* **Try it**
Would you write out the lines from the one containing "rw [lookup_storeBytes, dif_pos" to the end of the records below, exactly and in full, please?

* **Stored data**
┌──

-- ==== Sys2Proof/Machine/Dispatch.lean ====
section
/-! DEFINITION. The instruction's meaning: one arm per command (30_encoding.md R91). -/

namespace Sys2Proof.Machine

def exec (i : Instr) (s : State) : Host.Outcome State Fault Refusal :=
  match i with
  | .nop => Sys2Proof.Machine.execNop s
  | .vleDec => Sys2Proof.Machine.execVleDec s
  | .vleEnc => Sys2Proof.Machine.execVleEnc s
  | .vleFlush => Sys2Proof.Machine.execVleFlush s
  | .zzEnc => Sys2Proof.Machine.execZzEnc s
  | .zzDec => Sys2Proof.Machine.execZzDec s
  | .rdcDec => Sys2Proof.Machine.execRdcDec s
  | .rdcEnc => Sys2Proof.Machine.execRdcEnc s
  | .fcParseBin => Sys2Proof.Machine.execFcParseBin s
  | .fcParseText => Sys2Proof.Machine.execFcParseText s
  | .fcParseTextClip => Sys2Proof.Machine.execFcParseTextClip s
  | .fcWrite => Sys2Proof.Machine.execFcWrite s
  | .frameDecBin => Sys2Proof.Machine.execFrameDecBin s
  | .frameDecText => Sys2Proof.Machine.execFrameDecText s
  | .frameDecTextClip => Sys2Proof.Machine.execFrameDecTextClip s
  | .frameEnc => Sys2Proof.Machine.execFrameEnc s

end Sys2Proof.Machine
end

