-- ==== Sys2Proof/Laws/Vle.lean ====
section
/-! SUPPORT. VleEncode and VleDecode said once in the terms of `vleCode` and `CodeOf` (40_vlecoder.md R130, R131). -/

namespace Sys2Proof.Machine

/-! ## The length of a code -/

theorem vleLength_spec (v : Word) : 1 ≤ vleLength v ∧ vleLength v ≤ 11 ∧ v.toNat < 8 ^ vleLength v ∧
    (vleLength v = 1 ∨ 8 ^ (vleLength v - 1) ≤ v.toNat) := by
  have hlt := v.isLt
  unfold vleLength
  by_cases h0 : v = 0
  · subst h0; simp
  · have hne : v.toNat ≠ 0 := fun h => h0 (BitVec.eq_of_toNat_eq (by simpa using h))
    rw [if_neg h0]
    have h1 := Nat.log2_self_le hne
    have h2 := Nat.lt_log2_self (n := v.toNat)
    have h3 : Nat.log2 v.toNat < 32 := (Nat.log2_lt hne).2 hlt
    have e : ∀ k, 8 ^ k = 2 ^ (3 * k) := fun k => by rw [pow_mul]; norm_num
    refine ⟨by omega, by omega, ?_, .inr ?_⟩
    · rw [e]; exact lt_of_lt_of_le h2 (Nat.pow_le_pow_right (by norm_num) (by omega))
    · rw [e]; exact le_trans (Nat.pow_le_pow_right (by norm_num) (by omega)) h1

theorem length_unique (v a b : Nat) (ha : v < 8 ^ a) (ha' : a = 1 ∨ 8 ^ (a - 1) ≤ v) (ha1 : 1 ≤ a)
    (hb : v < 8 ^ b) (hb' : b = 1 ∨ 8 ^ (b - 1) ≤ v) (hb1 : 1 ≤ b) : a = b := by
  have key : ∀ x y, v < 8 ^ x → (y = 1 ∨ 8 ^ (y - 1) ≤ v) → 1 ≤ x → 1 ≤ y → y ≤ x := by
    intro x y hx hy h1 h1'
    rcases hy with rfl | hy
    · exact h1
    · by_contra hc
      have := Nat.pow_le_pow_right (n := 8) (by norm_num) (show x ≤ y - 1 by omega)
      omega
  exact le_antisymm (key b a hb ha' hb1 ha1) (key a b ha hb' ha1 hb1)

theorem shift_eq_zero_iff (v : Word) (k : Nat) : v >>> (3 * k) = 0 ↔ v.toNat < 8 ^ k := by
  have e : (8 : Nat) ^ k = 2 ^ (3 * k) := by rw [pow_mul]; norm_num
  rw [e, ← Nat.div_eq_zero_iff_lt (by positivity)]
  constructor
  · intro h
    have := congrArg BitVec.toNat h
    simpa [BitVec.toNat_ushiftRight, Nat.shiftRight_eq_div_pow] using this
  · intro h
    apply BitVec.eq_of_toNat_eq
    rw [BitVec.toNat_ushiftRight, Nat.shiftRight_eq_div_pow, h]
    rfl

theorem chunkCountFrom_spec (v : Word) (fuel k : Nat) (hk : k + fuel = 11) (h1 : 1 ≤ k)
    (hl : k = 1 ∨ 8 ^ (k - 1) ≤ v.toNat) :
    1 ≤ chunkCountFrom v fuel k ∧ v.toNat < 8 ^ chunkCountFrom v fuel k ∧
      (chunkCountFrom v fuel k = 1 ∨ 8 ^ (chunkCountFrom v fuel k - 1) ≤ v.toNat) := by
  induction fuel generalizing k with
  | zero =>
    have := v.isLt
    obtain rfl : k = 11 := by omega
    exact ⟨by simp [chunkCountFrom], by simp only [chunkCountFrom]; omega, by simpa [chunkCountFrom] using hl⟩
  | succ fuel ih =>
    unfold chunkCountFrom
    split
    · rename_i h
      rw [Ne, shift_eq_zero_iff] at h
      exact ih (k + 1) (by omega) (by omega) (.inr (by simpa using h))
    · rename_i h
      rw [not_not, shift_eq_zero_iff] at h
      exact ⟨h1, h, hl⟩

theorem chunkCount_eq (v : Word) : chunkCount v = vleLength v := by
  obtain ⟨a, b, c⟩ := chunkCountFrom_spec v 10 1 (by omega) (by omega) (.inl rfl)
  obtain ⟨d, -, e, f⟩ := vleLength_spec v
  exact length_unique v.toNat _ _ b c a e f d

/-! ## Encoding -/

theorem chunkNibble_toNat (v : Word) (i : Nat) :
    (chunkNibble v i).toNat = (if i ≠ 0 then 8 else 0) + v.toNat / 2 ^ (3 * i) % 8 := by
  unfold chunkNibble
  rw [BitVec.toNat_append, ← Nat.shiftLeft_add_eq_or_of_lt (BitVec.isLt _), Nat.shiftLeft_eq]
  simp only [BitVec.extractLsb'_toNat, BitVec.toNat_ushiftRight, Nat.shiftRight_eq_div_pow]
  by_cases h : i = 0 <;> simp [h]

theorem vleNibble_eq (v : Word) (i : Nat) (h : i < vleLength v) : vleNibble v i = chunkNibble v (vleLength v - 1 - i) := by
  apply BitVec.eq_of_toNat_eq
  rw [chunkNibble_toNat, vleNibble, BitVec.toNat_ofNat]
  by_cases hi : i < vleLength v - 1
  · rw [if_pos hi, if_pos (by omega)]; omega
  · rw [if_neg hi, if_neg (by omega)]; omega
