-- ==== Sys2Proof/Laws/RunEncode.lean ====
section
/-! SUPPORT. RdcEncodeBody said once in the terms of `pairsOf` and `pairNibbles` (41_rundelta.md R157). -/

namespace Sys2Proof.Machine

open Sys2Proof

/-! ## Maximal runs -/

/-- The pixels of PIX_MEM from index `i`, `k` of them. -/
def pixelsFrom (pixel : Nat → Pixel) (i k : Nat) : List Pixel := (List.range' i k).map pixel

theorem pixelsFrom_succ (pixel : Nat → Pixel) (i k : Nat) :
    pixelsFrom pixel i (k + 1) = pixel i :: pixelsFrom pixel (i + 1) k := by
  simp [pixelsFrom, List.range'_succ]

@[simp] theorem pixelsFrom_length (pixel : Nat → Pixel) (i k : Nat) : (pixelsFrom pixel i k).length = k := by
  simp [pixelsFrom]

theorem pixelsFrom_drop (pixel : Nat → Pixel) (i k j : Nat) :
    (pixelsFrom pixel i k).drop j = pixelsFrom pixel (i + j) (k - j) := by
  simp [pixelsFrom, ← List.map_drop, List.drop_range']

theorem runLength_eq (pixel : Nat → Pixel) (p : Pixel → Bool) (k i : Nat) :
    runLength pixel p k i = ((pixelsFrom pixel i k).takeWhile p).length := by
  induction k generalizing i with
  | zero => rfl
  | succ k ih =>
    rw [runLength, pixelsFrom_succ, List.takeWhile_cons]
    split
    · rw [ih, List.length_cons]
    · rfl

theorem runLength_le (pixel : Nat → Pixel) (p : Pixel → Bool) (k i : Nat) : runLength pixel p k i ≤ k := by
  rw [runLength_eq]
  have h := (List.takeWhile_sublist (l := pixelsFrom pixel i k) p).length_le
  rwa [pixelsFrom_length] at h

theorem drop_length_takeWhile (p : Pixel → Bool) (l : List Pixel) :
    l.drop (l.takeWhile p).length = l.dropWhile p := by
  induction l with
  | nil => rfl
  | cons x l ih =>
    rw [List.takeWhile_cons, List.dropWhile_cons]
    split
    · exact ih
    · rfl

theorem take_length_takeWhile (p : Pixel → Bool) (l : List Pixel) :
    l.take (l.takeWhile p).length = l.takeWhile p := by
  induction l with
  | nil => rfl
  | cons x l ih =>
    rw [List.takeWhile_cons]
    split
    · rw [List.length_cons, List.take_succ_cons, ih]
    · rfl

theorem pixelsFrom_take (pixel : Nat → Pixel) (i k j : Nat) (h : j ≤ k) :
    (pixelsFrom pixel i k).take j = pixelsFrom pixel i j := by
  induction j generalizing i k with
  | zero => rfl
  | succ j ih =>
    obtain ⟨k, rfl⟩ : ∃ m, k = m + 1 := ⟨k - 1, by omega⟩
    rw [pixelsFrom_succ, List.take_succ_cons, ih _ _ (by omega), pixelsFrom_succ]

theorem pairsOf_ne_nil (l : List Pixel) (h : l ≠ []) : pairsOf l ≠ [] := by
  cases l with
  | nil => exact absurd rfl h
  | cons p ps =>
    unfold pairsOf
    split
    · split <;> simp
    · split <;> simp

/-- The first pair of a nonempty frame is its maximal zero run and the maximal nonzero run after it (41_rundelta.md
R157). -/
theorem pairsOf_eq (l : List Pixel) (h : l ≠ []) :
    pairsOf l = ((l.takeWhile (· == 0)).length, (l.dropWhile (· == 0)).takeWhile (· != 0)) ::
      pairsOf ((l.dropWhile (· == 0)).dropWhile (· != 0)) := by
  induction l with
  | nil => exact absurd rfl h
  | cons p ps ih =>
    by_cases hp : p = 0
    · have h1 : (p == 0) = true := by simpa using hp
      rw [List.takeWhile_cons_of_pos (p := (· == 0)) h1, List.dropWhile_cons_of_pos (p := (· == 0)) h1, List.length_cons]
      cases ps with
      | nil => subst hp; rfl
      | cons q qs => rw [pairsOf, if_pos hp, ih (by simp)]
    · have h1 : ¬(p == 0) = true := by simpa using hp
      have h2 : (p != 0) = true := by simpa using hp
      rw [List.takeWhile_cons_of_neg (p := (· == 0)) h1, List.dropWhile_cons_of_neg (p := (· == 0)) h1, List.takeWhile_cons_of_pos (p := (· != 0)) h2,
        List.dropWhile_cons_of_pos (p := (· != 0)) h2, pairsOf, if_neg hp, List.length_nil]
      cases ps with
      | nil => rfl
      | cons q qs =>
        have ih := ih (by simp)
        by_cases hq : q = 0
        · have h3 : (q == 0) = true := by simpa using hq
          have h4 : ¬(q != 0) = true := by simpa using hq
          rw [List.takeWhile_cons_of_neg (p := (· != 0)) h4, List.dropWhile_cons_of_neg (p := (· != 0)) h4]
          rw [List.takeWhile_cons_of_pos (p := (· == 0)) h3, List.length_cons] at ih
          rw [ih]
          rfl
        · have h3 : ¬(q == 0) = true := by simpa using hq
          rw [List.takeWhile_cons_of_neg (p := (· == 0)) h3, List.dropWhile_cons_of_neg (p := (· == 0)) h3, List.length_nil] at ih
          rw [ih]
          rfl
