-- ==== Sys2Proof/Laws/HeaderWrite.lean ====
section
/-! SUPPORT. WriteHeaderBody said once in the terms of `writtenHeader`, and its bytes read back (42_frame.md R191, R197). -/

namespace Sys2Proof.Machine

open Sys2Proof

/-- The header registers hold what WriteHeaderBody accepts (42_frame.md R191). -/
abbrev WritableHeader (s : State) : Prop :=
  s.regs.clipValid = true ∧ HeaderLegal s.cfg s.regs.width s.regs.height s.regs.near s.regs.far true

theorem lookup_storeBytes (m : Memory Byte) (a : Nat) (bs : List Byte) (b : Nat) :
    Memory.lookup (storeBytes m a bs) b = if h : a ≤ b ∧ b - a < bs.length then some bs[b - a] else m.lookup b := by
  induction bs generalizing m a with
  | nil => simp [storeBytes]
  | cons x bs ih =>
    rw [storeBytes, ih, lookup_insert]
    by_cases h1 : b = a
    · subst h1; simp
    · by_cases h2 : a + 1 ≤ b ∧ b - (a + 1) < bs.length
      · rw [dif_pos h2, dif_pos ⟨by omega, by simp; omega⟩]
        congr 1
        have : b - a = (b - (a + 1)) + 1 := by omega
        simp only [this, List.getElem_cons_succ]
      · rw [dif_neg h2, dif_neg (by simp; omega), if_neg h1]

/-- A word write is the write of its bytes (20_memory.md R61). -/
theorem memWrite_storeBytes (m : Memory Byte) (a : Nat) (w : Word) :
    memWrite m a 4 w.toNat = storeBytes m a (bytesOfWord w) := by
  have h (k : Nat) (hk : k < 32): w.extractLsb' k 8 = BitVec.ofNat 8 (w.toNat / 2 ^ k) := by
    apply BitVec.eq_of_toNat_eq
    rw [BitVec.extractLsb'_toNat, Nat.shiftRight_eq_div_pow, BitVec.toNat_ofNat]
  simp only [memWrite, bytesOfWord, storeBytes, h 0 (by omega), h 8 (by omega), h 16 (by omega), h 24 (by omega)]
  simp only [Nat.div_div_eq_div_mul]
  norm_num

theorem storeBytes_append (m : Memory Byte) (a : Nat) (xs ys : List Byte) :
   storeBytes m a (xs ++ ys) = storeBytes (storeBytes m a xs) (a + xs.length) ys := by
  induction xs generalizing m a with
  | nil => rfl
  | cons x xs ih => rw [List.cons_append, storeBytes, ih, storeBytes, List.length_cons]; congr 1; omega

/-- What WriteHeaderBody leaves (42_frame.md R191). -/
theorem putHeader_stores (s : State) :
    { putHeader s with regs := { s.regs with wrPos := 20, wrNib := 0, wrAcc := 0 } } = writtenHeader s := by
  have hm : bytesOfWord 0x0A4C5652 = magicBytes := by decide
  unfold putHeader writtenHeader headerBytes State.putOutWord
  dsimp only
  simp only [memWrite_storeBytes, hm]
  rw [storeBytes_append, storeBytes_append, storeBytes_append, storeBytes_append]
  rfl

theorem writeHeaderOk_legal (s : State) (h : WritableHeader s) :
   writeHeaderOk s = true := by
  unfold writeHeaderOk
  rw [(headerOk_iff _ _ _ _ _ _).2 h.2, h.1]; rfl

theorem writeHeaderOk_illegal (s : State) (h : ¬ WritableHeader s) :
   writeHeaderOk s = false := by
  rw [Bool.eq_false_iff]
  unfold writeHeaderOk
  intro hk
  rw [Bool.and_eq_true, headerOk_iff] at hk
  exact h ⟨hk.2, hk.1⟩

/-- WriteHeaderBody on a legal header with room (42_frame.md R191). -/
theorem writeHeaderBody_written (s : State) (h : WritableHeader s) (h20 : 20 ≤ s.cfg.outCap) :
  writeHeaderBody s = .ok (writtenHeader s) := by
      unfold writeHeaderBody
      rw [writeHeaderOk_legal s h]
      simp only [Bool.not_true, Bool.false_eq_true, if_false]
      rw [if_neg (by omega), putHeader_stores]

/-- The 20 header bytes, copied to IN_MEM, are a binary header with the same fields (42_frame.md R197). -/
theorem header_copied (s u : State) (h20 : 20 ≤ u.regs.inLen.toNat) (hb : ∀ a, a < 20 → u.inByte a = (writtenHeader s).outByte a) :
   BinHeaderAt u { width := s.regs.width, height := s.regs.height, near := s.regs.near, far := s.regs.far, clip := true, off := 20 } := by
  have hl : (headerBytes s.regs.width s.regs.height s.regs.near s.regs.far).length = 20 := rfl
  have hby : ∀ a (h : a < 20), u.inByte a = (headerBytes s.regs.width s.regs.height s.regs.near s.regs.far)[a] := by
    intro a h
    rw [hb a h]
    unfold writtenHeader State.outByte
    dsimp only
    rw [lookup_storeBytes, dif_pos ⟨by omega, by omega⟩]
    rfl
  have word : ∀ k (w : Word), (∀ i (hi : i < 4), u.inByte (k + i) = (bytesOfWord w)[i]) → u.inWord k = w := by
    intro k w h
    refine inWord_of_bytes u k w fun i hi => ?_
    rw [h i hi]
    unfold byteOfWord bytesOfWord
    apply BitVec.eq_of_toNat_eq
    interval_cases i <;> simp [BitVec.extractLsb'_toNat, Nat.shiftRight_eq_div_pow]
  have H : ∀ a (h : a < 20), u.inByte a = (magicBytes ++ bytesOfWord s.regs.width ++ bytesOfWord s.regs.height ++ bytesOfWord s.regs.near ++ bytesOfWord s.regs.far)[a] := hby
  refine ⟨h20, ⟨by show 0 + 4 ≤ _; unfold State.inLimit; omega, ?_⟩, ?_⟩
  · intro j hj
    have hj : j < 4 := hj
    rw [Nat.zero_add, H j (by omega)]
    interval_cases j <;> rfl
  · congr 1
    · symm; apply word; intro i hi; rw [H _ (by omega)]; interval_cases i <;> rfl
    · symm; apply word; intro i hi; rw [H _ (by omega)]; interval_cases i <;> rfl
    · symm; apply word; intro i hi; rw [H _ (by omega)]; interval_cases i <;> rfl
    · symm; apply word; intro i hi; rw [H _ (by omega)]; interval_cases i <;> rfl

end Sys2Proof.Machine
end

└──

* **Your response**
    rw [lookup_storeBytes, dif_pos ⟨by omega, by omega⟩]
    rfl
  have word : ∀ k (w : Word), (∀ i (hi : i < 4), u.inByte (k + i) = (bytesOfWord w)[i]) → u.inWord k = w := by
    intro k w h
    refine inWord_of_bytes u k w fun i hi => ?_
    rw [h i hi]
    unfold byteOfWord bytesOfWord
    apply BitVec.eq_of_toNat_eq
    interval_cases i <;> simp [BitVec.extractLsb'_toNat, Nat.shiftRight_eq_div_pow]
  have H : ∀ a (h : a < 20), u.inByte a = (magicBytes ++ bytesOfWord s.regs.width ++ bytesOfWord s.regs.height ++ bytesOfWord s.regs.near ++ bytesOfWord s.regs.far)[a] := hby
  refine ⟨h20, ⟨by show 0 + 4 ≤ _; unfold State.inLimit; omega, ?_⟩, ?_⟩
  · intro j hj
    have hj : j < 4 := hj
    rw [Nat.zero_add, H j (by omega)]
    interval_cases j <;> rfl
  · congr 1
    · symm; apply word; intro i hi; rw [H _ (by omega)]; interval_cases i <;> rfl
    · symm; apply word; intro i hi; rw [H _ (by omega)]; interval_cases i <;> rfl
    · symm; apply word; intro i hi; rw [H _ (by omega)]; interval_cases i <;> rfl
    · symm; apply word; intro i hi; rw [H _ (by omega)]; interval_cases i <;> rfl

end Sys2Proof.Machine
end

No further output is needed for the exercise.